ARM unveils "laptop-class" Cortex-A76 7 nm CPU
ARM is the company that supplies every major SoC maker with the Cortex CPUs and Mali GPUs. This year, ARM is making the jump to the 7 nm manufacturing process with the newly announced Cortex-A76 CPU. It is not just a small update to the series, even though the denominator was changed from 75 to 76. The A76 features a brand new microarchitecture designed by ARM’s Austin team.
Being built from scratch using a totally new microarchitecture, the Cortex-A76’s major selling point is its “laptop-class” performance with handheld efficiency. These new CPUs are specifically designed to power the emerging “always connected” Windows on ARM PCs running on Qualcomm’s Snapdragon SOCs.

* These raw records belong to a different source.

/-- LinksAndControl. -/
theorem test_LinksAndControl_witnesses :
    (let s : State := sys {}; let p : Fin 2 := 1; let d := s.dev; let up := d.rd F.netPLink_up p; 11 ≤ s.seq.released ∧ up = 0) ∧
    (let s : State := sys {}; let p : Fin 2 := 1; let ms : Nat := 1; let d := s.dev; let up := d.rd F.netPLink_up p; 11 ≤ s.seq.released ∧ up = 0 ∧ d.rd F.netPCtrl_updly p ≤ ms) ∧
    (let s : State := set [(F.netPLink_up,1,1)]; let p : Fin 2 := 1; let ms : Nat := 1; let d := s.dev; let up := d.rd F.netPLink_up p; 11 ≤ s.seq.released ∧ (up = 1 ∨ ms < d.rd F.netPCtrl_updly p)) ∧
    (let s : State := set [(F.netPCtrl_updly,255,1)]; let p : Fin 2 := 1; let ms : Nat := 254; let d := s.dev; let up := d.rd F.netPLink_up p; 11 ≤ s.seq.released ∧ (up = 1 ∨ ms < d.rd F.netPCtrl_updly p)) ∧
    (let s : State := set [(F.netPLink_up,1,0)] {net:={cmdq:=[(0,[rec0])]}}; let p : Fin 2 := 0; let d := s.dev; let up := d.rd F.netPLink_up p; 11 ≤ s.seq.released ∧ up = 1) ∧
    (let s : State := set [(F.netPMdio_busy,1,1)]; let p : Fin 2 := 1; let d := s.dev; 11 ≤ s.seq.released ∧ d.rd F.netPMdio_busy p = 1) ∧
    (let s : State := set [(F.netPMdio_busy,1,1),(F.netPMdio_op,2,1)]; let p : Fin 2 := 1; let d := s.dev; 11 ≤ s.seq.released ∧ d.rd F.netPMdio_busy p = 1) ∧
    (let s : State := sys {}; let p : Fin 2 := 0; let d := s.dev; 11 ≤ s.seq.released ∧ d.rd F.netPMdio_busy p = 0) ∧
    (let s : State := set [(F.netStat_stgated,1,0),(F.tbState_state,3,0)]; let p : Fin 2 := 0; let d := s.dev; 11 ≤ s.seq.released ∧ d.tbGood (d.portTb p) = true ∧ d.rd F.netStat_stgated = 1) ∧
    (let s : State := set [(F.netStat_stgated,0,0)]; let p : Fin 2 := 1; let d := s.dev; 11 ≤ s.seq.released ∧ d.tbGood (d.portTb p) = false ∧ d.rd F.netStat_stgated = 0) ∧
    (let s : State := set [(F.tbState_state,3,0),(F.netStat_stgated,0,0)]; let p : Fin 2 := 0; let d := s.dev; 11 ≤ s.seq.released ∧ d.tbGood (d.portTb p) = true ∧ d.rd F.netStat_stgated = 0) ∧
    (let s : State := sys {}; let p : Fin 2 := 1; 12 + p.val ≤ s.seq.released) ∧
    (let s : State := sys {}; let p : Fin 2 := 0; 12 + p.val ≤ s.seq.released) ∧
    (let s : State := set [(F.netPLink_andone,1,1)]; let w : Who := w0; let p : Fin 2 := 1; let d := s.dev; let ctrl := F.netPCtrl_restart.addr p 0; s.GrantsPart w ctrl ∧ 1 ≤ d.rd F.netPCtrl_updly p) ∧
    (let s : State := sys {}; let w : Who := w0; let p : Fin 2 := 1; let d := s.dev; let mdio := F.netPMdio_op.addr p 0; s.Grants w mdio ∧ d.rd F.netPMdio_busy p = 0) ∧
    (let s : State := set [(F.netPMdio_busy,1,1)]; let w : Who := w0; let p : Fin 2 := 1; let d := s.dev; let mdio := F.netPMdio_op.addr p 0; s.Grants w mdio ∧ d.rd F.netPMdio_busy p = 1) ∧
    (let s : State := set [(F.netStper_period,250000,0),(F.netCycle_cycle,250000,0)]; let w : Who := w3; let d := s.dev; let cfg := F.netStcfg_en.addr 0 0; let per := d.rd F.netStper_period; let nl := d.rd F.netStcfg_nlist; let slots := per % d.rd F.netCycle_cycle = 0 ∧ 250000 ≤ per ∧ d.rd F.netStofs_offset < per ∧ nl ≤ 48 ∧ ∀ k < nl, ∃ q, placeOf (d.rd F.netStlist_addr k) = some q; s.GrantsPart w cfg ∧ slots) ∧
    (let s : State := set [(F.netStper_period,250000,0),(F.netCycle_cycle,0,0),(F.netStcfg_nlist,49,0)]; let w : Who := w3; let d := s.dev; let cfg := F.netStcfg_en.addr 0 0; let per := d.rd F.netStper_period; let nl := d.rd F.netStcfg_nlist; let slots := per % d.rd F.netCycle_cycle = 0 ∧ 250000 ≤ per ∧ d.rd F.netStofs_offset < per ∧ nl ≤ 48 ∧ ∀ k < nl, ∃ q, placeOf (d.rd F.netStlist_addr k) = some q; s.GrantsPart w cfg ∧ d.rd F.netStcfg_en = 0 ∧ ¬ slots) ∧
    (let s : State := set [(F.netStcfg_en,1,0)]; let w : Who := w0; let cfg := F.netStcfg_en.addr 0 0; s.GrantsPart w cfg) := by
  refine ⟨?_, ?_, ?_, ?_, ?_, ?_, ?_, ?_, ?_, ?_, ?_, ?_, ?_, ?_, ?_, ?_, ?_, ?_, ?_⟩ <;>
    first | decide +kernel | (simp only [← Option.isSome_iff_exists]; decide +kernel)
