-- ==== Sys2Proof/Machine/EngineMath.lean ====
section
/-! DEFINITION. The arithmetic of the warp, pyramid and tuft engines, to the bit (spec/05_warp_and_pyramid.md R120 to
R135, spec/06_tuft_features.md R141 to R157). -/

namespace Sys2Proof.Machine

/-! ## Warp -/

/-- A warp set (R121 to R126). -/
structure WarpP where
  sx : Nat
  sy : Nat
  bank : Nat
  yw : Nat
  fmt : Nat
  oob : Nat
  interp : Nat
  inW : Nat
  w : Nat
  mx : Nat
  mbase : Nat
  oobVal : Nat
  xOff : Int
  deriving DecidableEq, Repr

/-- The set in the registers at `b`. -/
def warpSetOf (r : Nat → Word) (b : Nat) : WarpP :=
  let c := r b; let z := r (b + 4); let m := r (b + 8); let o := r (b + 12)
  { sy := c.fld 19 16, sx := c.fld 15 12, bank := c.fld 11 11, yw := c.fld 10 8, fmt := c.fld 7 6, oob := c.fld 5 4,
    interp := c.fld 0 0, inW := z.fld 30 16, w := z.fld 14 0, mx := m.fld 27 16, mbase := m.fld 15 0,
    oobVal := o.fld 31 16, xOff := sext 16 (o.fld 15 0) }

/-- R135, R121: the checks of a warp set. INTERP is one bit, so INTERP ≤ 1 always holds. -/
def warpSetOk (p : WarpP) : Bool :=
  p.oob ≠ 3 && p.fmt ≠ 3 && p.yw ≤ 4 && 3 ≤ p.sx && p.sx ≤ 8 && p.sy ≤ 10 &&
  1 ≤ p.w && p.w ≤ 16384 && 1 ≤ p.inW && p.inW ≤ 16384 &&
  p.mx ≥ (p.w - 1) / 2 ^ p.sx + 2 && p.mbase + p.mx * (1024 / 2 ^ p.sy + 1) ≤ 65536

/-- R122: the displacement of output column `j` on sheaf-relative line `q`, from mesh values `D gx gy`. -/
def warpDisp (p : WarpP) (D : Nat → Nat → Int) (j q : Nat) : Int :=
  let nx := 2 ^ p.sx; let ny := 2 ^ p.sy
  let gx := j / nx; let fx : Int := (j % nx : Nat); let gy := q / ny; let fy : Int := (q % ny : Nat)
  let s := (D gx gy * (nx - fx) + D (gx + 1) gy * fx) * (ny - fy) + (D gx (gy + 1) * (nx - fx) + D (gx + 1) (gy + 1) * fx) * fy
  asr (s + ((2 ^ (p.sx + p.sy - 1) : Nat) : Int)) (p.sx + p.sy)

/-- R125: one tap and whether it is out of bounds. -/
def warpTap (p : WarpP) (px : Int → Nat → Nat) (r c : Int) : Nat × Bool :=
  let bad := c < 0 || c ≥ (p.inW : Int) || r < -(p.yw : Int) || r > (p.yw : Int)
  if bad && p.oob ≠ 0 then (p.oobVal, true)
  else (px (clampI (-(p.yw : Int)) p.yw r) (clampI 0 ((p.inW : Int) - 1) c).toNat, bad)

/-- R124: the bicubic weight `t` (−1 to 2) at phase `F`. -/
def cubicW (f : Int) (t : Int) : Int :=
  let a := asr (-f * f * f + 128 * f * f - 4096 * f + 64) 7
  let b := asr (-3 * f * f * f + 256 * f * f + 4096 * f + 64) 7
  let c := asr (f * f * f - 64 * f * f + 64) 7
  if t = -1 then a else if t = 1 then b else if t = 2 then c else 4096 - a - b - c

/-- The largest pixel of a format (R124). -/
def fmtMax (fmt : Nat) : Nat := if fmt = 0 then 255 else if fmt = 1 then 4095 else 65535

/-- R122 to R125: one output pixel, and whether a tap was out of bounds. `px r c` is the input pixel at column `c` of
the line `r` lines from the line served. -/
def warpPix (p : WarpP) (dx dy : Nat → Nat → Int) (px : Int → Nat → Nat) (q j : Nat) : Nat × Bool :=
  let x64 := (j * 64 : Nat) + warpDisp p dx j q + p.xOff * 64
  let y64 := warpDisp p dy j q
  let xi := asr x64 6; let xf := x64 - xi * 64
  let yi := asr y64 6; let yf := y64 - yi * 64
  let tp := warpTap p px
  let offs : List Int := if p.interp = 0 then [0, 1] else [-1, 0, 1, 2]
  let taps := offs.map (fun a => offs.map (fun c => tp (yi + a) (xi + c)))
  let bad := taps.any (fun l => l.any (·.2))
  let val : Int :=
    if p.interp = 0 then
      asr (((offs.zip taps).map (fun (a, l) =>
        ((offs.zip l).map (fun (c, t) => (t.1 : Int) * (if c = 0 then 64 - xf else xf))).foldl (· + ·) 0
          * (if a = 0 then 64 - yf else yf))).foldl (· + ·) 0 + 2048) 12
    else
      clampI 0 (fmtMax p.fmt) (asr (((offs.zip taps).map (fun (a, l) =>
        ((offs.zip l).map (fun (c, t) => (t.1 : Int) * cubicW xf c)).foldl (· + ·) 0 * cubicW yf a)).foldl (· + ·) 0
          + 8388608) 24)
  (if bad && p.oob = 2 then p.oobVal else val.toNat, bad)

/-! ## Pyramid -/

/-- A pyramid set (R129 to R131). -/
structure PyrP where
  w    : Nat
  exp  : Nat
  nlev : Nat
  fmt  : Nat
  k0   : Nat
  k1   : Nat
  k2   : Nat
  deriving DecidableEq, Repr

/-- The set in the registers at `b`. -/
def pyrSetOf (r : Nat → Word) (b : Nat) : PyrP :=
  let c := r b; let k := r (b + 4)
  { w := c.fld 30 16, exp := c.fld 12 7, nlev := c.fld 6 4, fmt := c.fld 1 0, k0 := k.fld 7 0, k1 := k.fld 15 8,
    k2 := k.fld 23 16 }

/-- R135. -/
def pyrSetOk (p : PyrP) : Bool :=
  p.k0 + 2 * p.k1 + 2 * p.k2 = 64 && 1 ≤ p.nlev && p.nlev ≤ 6 && p.fmt ≠ 3 && 1 ≤ p.w && p.w ≤ 16384 &&
  p.exp / 2 ^ p.nlev = 0

/-- Levels that a pyramid exports, in ascending order (R131). -/
def pyrExports (p : PyrP) : List Nat := (upFrom 1 p.nlev).filter (fun l => nbit p.exp (l - 1))

/-- R129: a line of level `l` from the five lines `a[-2]` … `a[+2]` of level `l - 1`, each of width `w`. Indices outside are
mirrored as in R98; in a line of two pixels the mirrored index is mirrored once more. In a line of one pixel no mirrored index
ever lies inside: its result is not stated (log entry 84). -/
def pyrLine (p : PyrP) (w : Nat) (a : List (List Nat)) : List Nat :=
  let at5 := fun i c => pxAt ((a[i]?).getD []) c
  let t := tab w (fun c => p.k2 * (at5 0 c + at5 4 c) + p.k1 * (at5 1 c + at5 3 c) + p.k0 * at5 2 c)
  let tm : Int → Nat := fun i => pxAt t (mirrorIdx w (mirrorIdx w i))
  if w = 1 then [Config.onePixel (pxAt t 0) % ((a.map (fun l => pxAt l 0)).foldl max 0 + 1)]
  else tab ((w + 1) / 2) (fun c =>
    let i : Int := 2 * (c : Int)
    (p.k2 * (tm (i - 2) + tm (i + 2)) + p.k1 * (tm (i - 1) + tm (i + 1)) + p.k0 * tm i + 2048) / 4096)

/-- Width of level `l` (R129). -/
def pyrWidth (w : Nat) : Nat → Nat
  | 0 => w
  | l + 1 => (pyrWidth w l + 1) / 2

/-! ## Tuft -/

/-- A tuft set. -/
structure TuftP where
  rsh : Nat
  refEn : Bool
  nms : Nat
  s : Nat
  fmt : Nat
  w : Nat
  col0 : Nat
  repX1 : Nat
  repX0 : Nat
  thrC : Nat
  budget : Nat
  confThr : Nat
  refLine : Nat
  featMax : Nat
  deriving DecidableEq, Repr

/-- The set in the registers at `b`. -/
def tuftSetOf (r : Nat → Word) (b : Nat) : TuftP :=
  let c := r b; let f := r (b + 4); let rp := r (b + 12); let lm := r (b + 20)
  { rsh := c.fld 9 4, refEn := c.bit 3, nms := c.fld 2 2, s := if c.bit 1 then 4 else 2, fmt := f.fld 16 15,
    w := f.fld 14 0, col0 := (r (b + 8)).fld 19 0, repX1 := rp.fld 30 16, repX0 := rp.fld 14 0,
    thrC := (r (b + 16)).toNat, budget := lm.fld 31 22, confThr := lm.fld 15 8, refLine := lm.fld 7 4,
    featMax := lm.fld 3 0 }

/-- Canonical columns of a reported range (R145, R157). -/
def ncOf (col0 x0 x1 : Nat) : Nat := (col0 + x1 - 1) / 256 - (col0 + x0) / 256 + 1

/-- R157. -/
def tuftSetOk (p : TuftP) : Bool :=
  p.fmt ≠ 3 && p.w % p.s = 0 && 2 * p.s * 10 + p.s ≤ p.w && p.w ≤ 16384 && p.repX0 < p.repX1 && p.repX1 ≤ p.w &&
  p.thrC ≥ 1 && p.rsh ≤ 40 && 1 ≤ p.featMax && p.featMax ≤ 16 && p.refLine ≤ p.featMax &&
  ncOf p.col0 p.repX0 p.repX1 * p.featMax ≤ 1023

/-- R146: 16 384 × cos(θπ/16), rounded. -/
def cosRom : List Int := [16384, 16069, 15137, 13623, 11585, 9102, 6270, 3196, 0, -3196, -6270, -9102, -11585, -13623, -15137, -16069, -16384, -16069, -15137, -13623, -11585, -9102, -6270, -3196, 0, 3196, 6270, 9102, 11585, 13623, 15137, 16069]
/-- R146: 16 384 × sin(θπ/16), rounded. -/
def sinRom : List Int := [0, 3196, 6270, 9102, 11585, 13623, 15137, 16069, 16384, 16069, 15137, 13623, 11585, 9102, 6270, 3196, 0, -3196, -6270, -9102, -11585, -13623, -15137, -16069, -16384, -16069, -15137, -13623, -11585, -9102, -6270, -3196]

/-- R142: the tuft response of an image at (y, x). -/
def tuftResp (rsh : Nat) (im : Int → Int → Nat) (y x : Int) : Nat :=
  let offs : List Int := [-1, 0, 1]
  let g : List (Int × Int) := offs.flatMap (fun a => offs.map (fun b =>
    ((im (y + a) (x + b + 1) : Int) - im (y + a) (x + b - 1), (im (y + a + 1) (x + b) : Int) - im (y + a - 1) (x + b))))
  let sxx := g.foldl (fun t p => t + p.1 * p.1) 0
  let syy := g.foldl (fun t p => t + p.2 * p.2) 0
  let sxy := g.foldl (fun t p => t + p.1 * p.2) 0
  min (2 ^ 32 - 1) (asr (sxx * syy - sxy * sxy) rsh).toNat

/-- The offsets of a suppression window other than its centre, with whether each comes earlier in raster order (R143). -/
def supWindow (nms : Nat) : List (Int × Int × Bool) :=
  let offs : List Int := if nms = 0 then [-1, 0, 1] else [-2, -1, 0, 1, 2]
  offs.flatMap (fun a => offs.filterMap (fun b =>
    if a = 0 ∧ b = 0 then none else some (a, b, decide (a < 0 ∨ (a = 0 ∧ b < 0)))))

/-- R143, R144: if (d, x) is a candidate of the response map, its response and its confidence. -/
def tuftCand (p : TuftP) (wc : Nat) (t : Int → Int → Nat) (d x : Nat) : Option (Nat × Nat) :=
  let v := t d x
  let win := supWindow p.nms
  if 10 ≤ x && x + 11 ≤ wc && v ≥ p.thrC &&
     win.all (fun (a, b, early) => let o := t (d + a) (x + b); if early then decide (o < v) else decide (o ≤ v)) then
    (let tn := win.foldl (fun m (a, b, _) => max m (t (d + a) (x + b))) 0
     some (v, (v - tn) * 255 / v))
  else none

/-- The 149 offsets of the orientation disc (R146). -/
def tuftDisc : List (Int × Int) :=
  let offs : List Int := [-7, -6, -5, -4, -3, -2, -1, 0, 1, 2, 3, 4, 5, 6, 7]
  offs.flatMap (fun dy => offs.filterMap (fun dx => if dx * dx + dy * dy ≤ 49 then some (dy, dx) else none))

/-- The lowest index of the greatest element, from index `i` on, with the best so far. -/
def argMax : List Int → Nat → Int → Nat → Nat
  | [], _, _, bi => bi
  | v :: l, i, best, bi => if best < v then argMax l (i + 1) v i else argMax l (i + 1) best bi

/-- R146: the orientation at (y0, x0). -/
def tuftTheta (im : Int → Int → Nat) (y0 x0 : Int) : Nat :=
  let m10 := tuftDisc.foldl (fun s (dy, dx) => s + dx * im (y0 + dy) (x0 + dx)) 0
  let m01 := tuftDisc.foldl (fun s (dy, dx) => s + dy * im (y0 + dy) (x0 + dx)) 0
  if m10 = 0 ∧ m01 = 0 then 0
  else match (cosRom.zip sinRom).map (fun (c, s) => m10 * c + m01 * s) with
    | [] => 0
    | v :: l => argMax l 1 v 0

/-- R147: one step of the shift register: the new register and the bit. -/
def lfsrStep (s : Nat) : Nat × Nat :=
  let bit := (s ^^^ (s / 4) ^^^ (s / 8) ^^^ (s / 32)) % 2
  (s / 2 + bit * 32768, bit)

/-- R147: `n` further bits of a draw, most significant first. -/
def lfsrBits : Nat → Nat → Nat → Nat × Nat
  | 0, s, v => (s, v)
  | n + 1, s, v => let (s', b) := lfsrStep s; lfsrBits n s' (2 * v + b)

/-- R147: `n` coordinates drawn in order. -/
def lfsrDraws : Nat → Nat → List Int
  | 0, _ => []
  | n + 1, s => let (s', v) := lfsrBits 5 s 0; (((v % 15 : Nat) : Int) - 7) :: lfsrDraws n s'

/-- Groups of four coordinates (ax, ay, bx, by). -/
def groups4 : List Int → List (Int × Int × Int × Int)
  | a :: b :: c :: d :: l => (a, b, c, d) :: groups4 l
  | _ => []

/-- R147: the base sampling pattern of 256 pairs. -/
def tuftBase : List (Int × Int × Int × Int) := groups4 (lfsrDraws 1024 0xACE1)

/-- R147: a point rotated by orientation θ. -/
def tuftRot (th : Nat) (px py : Int) : Int × Int :=
  let c := (cosRom[th]?).getD 0; let s := (sinRom[th]?).getD 0
  (asr (px * c - py * s + 8192) 14, asr (px * s + py * c + 8192) 14)

/-- R147: the rotated pair `k` of orientation θ: (ax', ay', bx', by'). -/
def tuftPair (th k : Nat) : Int × Int × Int × Int :=
  let (ax, ay, bx, bY) := (tuftBase[k]?).getD (0, 0, 0, 0)
  let (ax', ay') := tuftRot th ax ay
  let (bx', bY') := tuftRot th bx bY
  (ax', ay', bx', bY')

/-- R148: the descriptor at (y0, x0) as eight words. -/
def tuftDesc (im : Int → Int → Nat) (th : Nat) (y0 x0 : Int) : List Word :=
  let bits := (upFrom 0 256).map (fun k =>
    let (ax, ay, bx, bY) := tuftPair th k
    decide (im (y0 + ay) (x0 + ax) < im (y0 + bY) (x0 + bx)))
  (upFrom 0 8).map (fun w => wd ((upFrom 0 32).foldl (fun v i => v + (if (bits[32 * w + i]?).getD false then 2 ^ i else 0)) 0))

/-- A feature kept by R145. -/
structure Feat where
  x    : Nat
  t    : Nat
  conf : Nat
  deriving DecidableEq, Repr

/-- Strip column of a coarse column, and its canonical column (R145). -/
def tuftCanon (p : TuftP) (x : Nat) : Nat := (p.col0 + p.s * x) / 256

/-- R143 to R145: the reported candidates of coarse line `d`. -/
def tuftCands (p : TuftP) (wc : Nat) (t : Int → Int → Nat) (d : Nat) : List Feat :=
  (upFrom 0 wc).filterMap (fun x =>
    match tuftCand p wc t d x with
    | some (v, cf) => if p.repX0 ≤ p.s * x && p.s * x < p.repX1 then some ⟨x, v, cf⟩ else none
    | none => none)

/-- R145: the features kept, in ascending column, and the number dropped. -/
def tuftKeep (p : TuftP) (cs : List Feat) : List Feat × Nat :=
  let keep := fun (f : Feat) =>
    decide ((cs.filter (fun g => tuftCanon p g.x = tuftCanon p f.x && (decide (g.t > f.t) || (g.t = f.t && decide (g.x < f.x))))).length
      < p.featMax)
  (cs.filter keep, (cs.filter (fun f => !keep f)).length)

/-- R149: the coarse columns selected for refinement, with the budgets they leave; `bud` gives a column's budget. The
features arrive in the order of R149 within each canonical column; `used` are the canonical columns already taken. -/
def tuftSelect (p : TuftP) : List Feat → List Nat → (Nat → Nat) → List Nat × List Nat
  | [], _, _ => ([], [])
  | f :: l, used, bud =>
    let q := tuftCanon p f.x
    let n := (used.filter (· = q)).length
    if n < p.refLine && n < bud q then
      (let (a, b) := tuftSelect p l (q :: used) bud; (f.x :: a, b))
    else (let (a, b) := tuftSelect p l used bud; (a, f.x :: b))

/-- Rounding half away from zero of a quotient with positive or negative divisor (R150). -/
def roundHalfAway (n d : Int) : Int :=
  let s : Int := if (n < 0) = (d < 0) then 1 else -1
  s * (((2 * n.natAbs + d.natAbs) / (2 * d.natAbs) : Nat) : Int)

/-- R150 step 4. -/
def tuftOff (l m n : Int) : Int :=
  let den := l - 2 * m + n
  if den ≥ 0 then 0 else clampI (-8) 8 (roundHalfAway (8 * (l - n)) den)

/-- R152: the twelve words of a coarse feature on coarse line `d`. -/
def tuftRecCoarse (p : TuftP) (c : Int → Int → Nat) (d : Nat) (f : Feat) (skip : Bool) : List Word :=
  let th := tuftTheta c d f.x
  wd (f.conf * 2 ^ 24 + (p.s * f.x * 16 + 8 * (p.s - 1))) ::
  wd (b2n skip * 2 ^ 14 + th * 256 + 8 * (p.s - 1)) :: wd f.t :: 0#32 :: tuftDesc c th d f.x

/-- R150, R152: the twelve words of a refined feature; `u` is the full-resolution image. -/
def tuftRecRefined (p : TuftP) (u : Int → Int → Nat) (d : Nat) (f : Feat) : List Word :=
  let t := tuftResp p.rsh u
  let pos : List (Nat × Nat) := (upFrom 0 p.s).flatMap (fun a => (upFrom 0 p.s).map (fun b => (p.s * d + a, p.s * f.x + b)))
  let best := pos.foldl (fun (m : Option (Nat × Nat × Nat)) yx =>
    let v := t yx.1 yx.2
    match m with
    | none => some (v, yx)
    | some (bv, byx) => if bv < v then some (v, yx) else some (bv, byx)) none
  let (bv, yp, xp) := best.getD (0, 0, 0)
  let offx := tuftOff (t yp (xp - 1)) (t yp xp) (t yp (xp + 1))
  let offy := tuftOff (t (yp - 1) xp) (t yp xp) (t (yp + 1) xp)
  let th := tuftTheta u yp xp
  let xv := wrapN 18 ((xp * 16 : Nat) + offx)
  let dy := wrapN 8 (((yp - p.s * d) * 16 : Nat) + offy)
  wd (f.conf * 2 ^ 24 + xv) :: wd (2 ^ 13 + th * 256 + dy) :: wd bv :: 0#32 :: tuftDesc u th yp xp

end Sys2Proof.Machine
end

ARM promises 35% increased performance, 40% improved power efficiency and 4 times increased machine learning workloads. All this would be possible thanks to the 7 nm manufacturing process from TSMC, which would allow the ARM CPUs to break the 3 GHz barrier for the first time.
Additionally, ARM will also launch the Mali-G76 GPU, which promises 30% increased performance and higher efficiency over the current generation, plus the Mali-V76 VPU that will offer support for 8K resolutions on a wider selection of mobile devices.
This new microarchitecture will be the baseline for at least two upcoming generations. As ARM has constantly delivered 20-25% performance improvements for its CPUs on a year-by-year basis for the last 5 years now, the next few years will be crucial for the advent of the first desktop-grade CPUs fit into mobile chips.